Scott Neuman

Scott Neuman works as a Digital News writer and editor, handling breaking news and feature stories for NPR.org. Occasionally he can be heard on-air reporting on stories for Newscasts and has done several radio features since he joined NPR in April 2007, as an editor on the Continuous News Desk.

Neuman brings to NPR years of experience as an editor and reporter at a variety of news organizations and based all over the world. For three years in Bangkok, Thailand, he served as an Associated Press Asia-Pacific desk editor. From 2000-2004, Neuman worked as a Hong Kong-based Asia editor and correspondent for The Wall Street Journal.

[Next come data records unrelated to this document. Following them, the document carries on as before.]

-- ==== Sys2Proof/Machine/Period.lean ====
section
/-! DEFINITION. The two timer steps of a corner: CONTROL_PERIOD (R1) and DRIVE_PERIOD (R119), each whole, and the rows
of the table that name an occasion of one of them. -/

namespace Sys2Proof.Machine

open Sys2Proof

/-! ## CONTROL_PERIOD -/

/-- One control period of a corner (R1): in START no stage is performed; else acquisition, law, band, map and latch,
then the fault summary (R137), then the end of STOPPING where all four corners are at rest (R147). -/
def controlPeriod (c : Corner) (a : BitVec 12) (s : State) : State :=
  if s.sup.part = .start then s else endStoppingAtRest (noteFaultRise s (cornerPeriod c a s))

/-- CONTROL_PERIOD. -/
def execControlPeriod (c : Corner) (a : BitVec 12) (s : State) : Result := whenRunning (controlPeriod c a) s

/-- The coming period with this sample takes SENSOR of the corner from one level to the other (R3). -/
def sensorOccasion (c : Corner) (a : BitVec 12) (now next : Bool) (s : State) : Bool :=
  (s.acq.get c).sensor == now && ((controlPeriod c a s).acq.get c).sensor == next

/-- SENSOR_FAULT_SET: the control period whose sample is the third consecutive out-of-range one (R3). -/
def execSensorFaultSet (c : Corner) (a : BitVec 12) (s : State) : Result :=
  whenOccurs (sensorOccasion c a false true) (controlPeriod c a) s

/-- SENSOR_FAULT_CLEAR: the control period whose sample is the twentieth consecutive good one (R3). -/
def execSensorFaultClear (c : Corner) (a : BitVec 12) (s : State) : Result :=
  whenOccurs (sensorOccasion c a true false) (controlPeriod c a) s

/-! ## DRIVE_PERIOD -/

/-- A corner's stage after one drive period with a coil current (R119). -/
def periodStage (c : Corner) (current : Nat) (s : State) : Drive :=
  stagePeriod s.cal.working current (s.drive.get c)

/-- One drive period of a corner's stage: the stage's own period, then its fault summary (R137), then, at the entry to a
fault state, the hard-fault event at the supervisor (R132, R152). -/
def drivePeriod (c : Corner) (current : Nat) (s : State) : State :=
  let t := noteFaultRise s (s.setDrive c (periodStage c current s))
  if faultEntered (s.drive.get c) (periodStage c current s) then takeLimpCause .cornerFault t else t

/-- DRIVE_PERIOD. -/
def execDrivePeriod (c : Corner) (current : Nat) (s : State) : Result := whenRunning (drivePeriod c current) s

/-- OPEN_COIL_DETECTED: the drive period that brings the open-detect count to 50 and latches FAULT_OPEN (R128). -/
def execOpenCoilDetected (c : Corner) (current : Nat) (s : State) : Result :=
  whenOccurs
    (fun t => (t.drive.get c).state != .faultOpen && (periodStage c current t).state == .faultOpen)
    (drivePeriod c current) s

/-- RETRY_TIMER_EXPIRY: the drive period that brings the wait count to ten times the retry delay and runs as the first
REGULATING period (R130). -/
def execRetryTimerExpiry (c : Corner) (current : Nat) (s : State) : Result :=
  whenOccurs
    (fun t => (t.drive.get c).state == .overloadWait && (t.drive.get c).wait + 1 ≥ 10 * retryDelay t.cal.working)
    (drivePeriod c current) s

/-- CLEAN_RUN_EXPIRY: the drive period that brings the clean-run count to 10000 and the retry count to 0 (R131). -/
def execCleanRunExpiry (c : Corner) (current : Nat) (s : State) : Result :=
  whenOccurs
    (fun t => (t.drive.get c).cleanRun < 10000 && (periodStage c current t).cleanRun == 10000)
    (drivePeriod c current) s

/-- REG_LOW_SET: the drive period that brings the low run count to 100 (R127). -/
def execRegLowSet (c : Corner) (current : Nat) (s : State) : Result :=
  whenOccurs (fun t => !(t.drive.get c).regLow && (periodStage c current t).regLow) (drivePeriod c current) s

/-- REG_LOW_CLEAR: the drive period that brings the in run count to 100 (R127). -/
def execRegLowClear (c : Corner) (current : Nat) (s : State) : Result :=
  whenOccurs (fun t => (t.drive.get c).regLow && !(periodStage c current t).regLow) (drivePeriod c current) s

end Sys2Proof.Machine
end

He spent the previous two years as the international desk editor at the AP, while living in New York.

As the United Press International's New Delhi-based correspondent and bureau chief, Neuman covered South Asia from 1995-1997. He worked for two years before that as a freelance radio reporter in India, filing stories for NPR, PRI and the Canadian Broadcasting System. In 1991, Neuman was a reporter at NPR Member station WILL in Champaign-Urbana, IL. He started his career working for two years as the operations director and classical music host at NPR member station WNIU/WNIJ in DeKalb/Rockford, IL.

Reporting from Pakistan immediately following the September 11, 2001 attacks, Neuman was part of the team that earned the Pulitzer Prize awarded to The Wall Street Journal for overall coverage of 9/11 and the aftermath. Neuman shared in several awards won by AP for coverage of the December 2004 Asian tsunami.

A graduate from Purdue University, Neuman earned a Bachelor's degree in communications and electronic journalism.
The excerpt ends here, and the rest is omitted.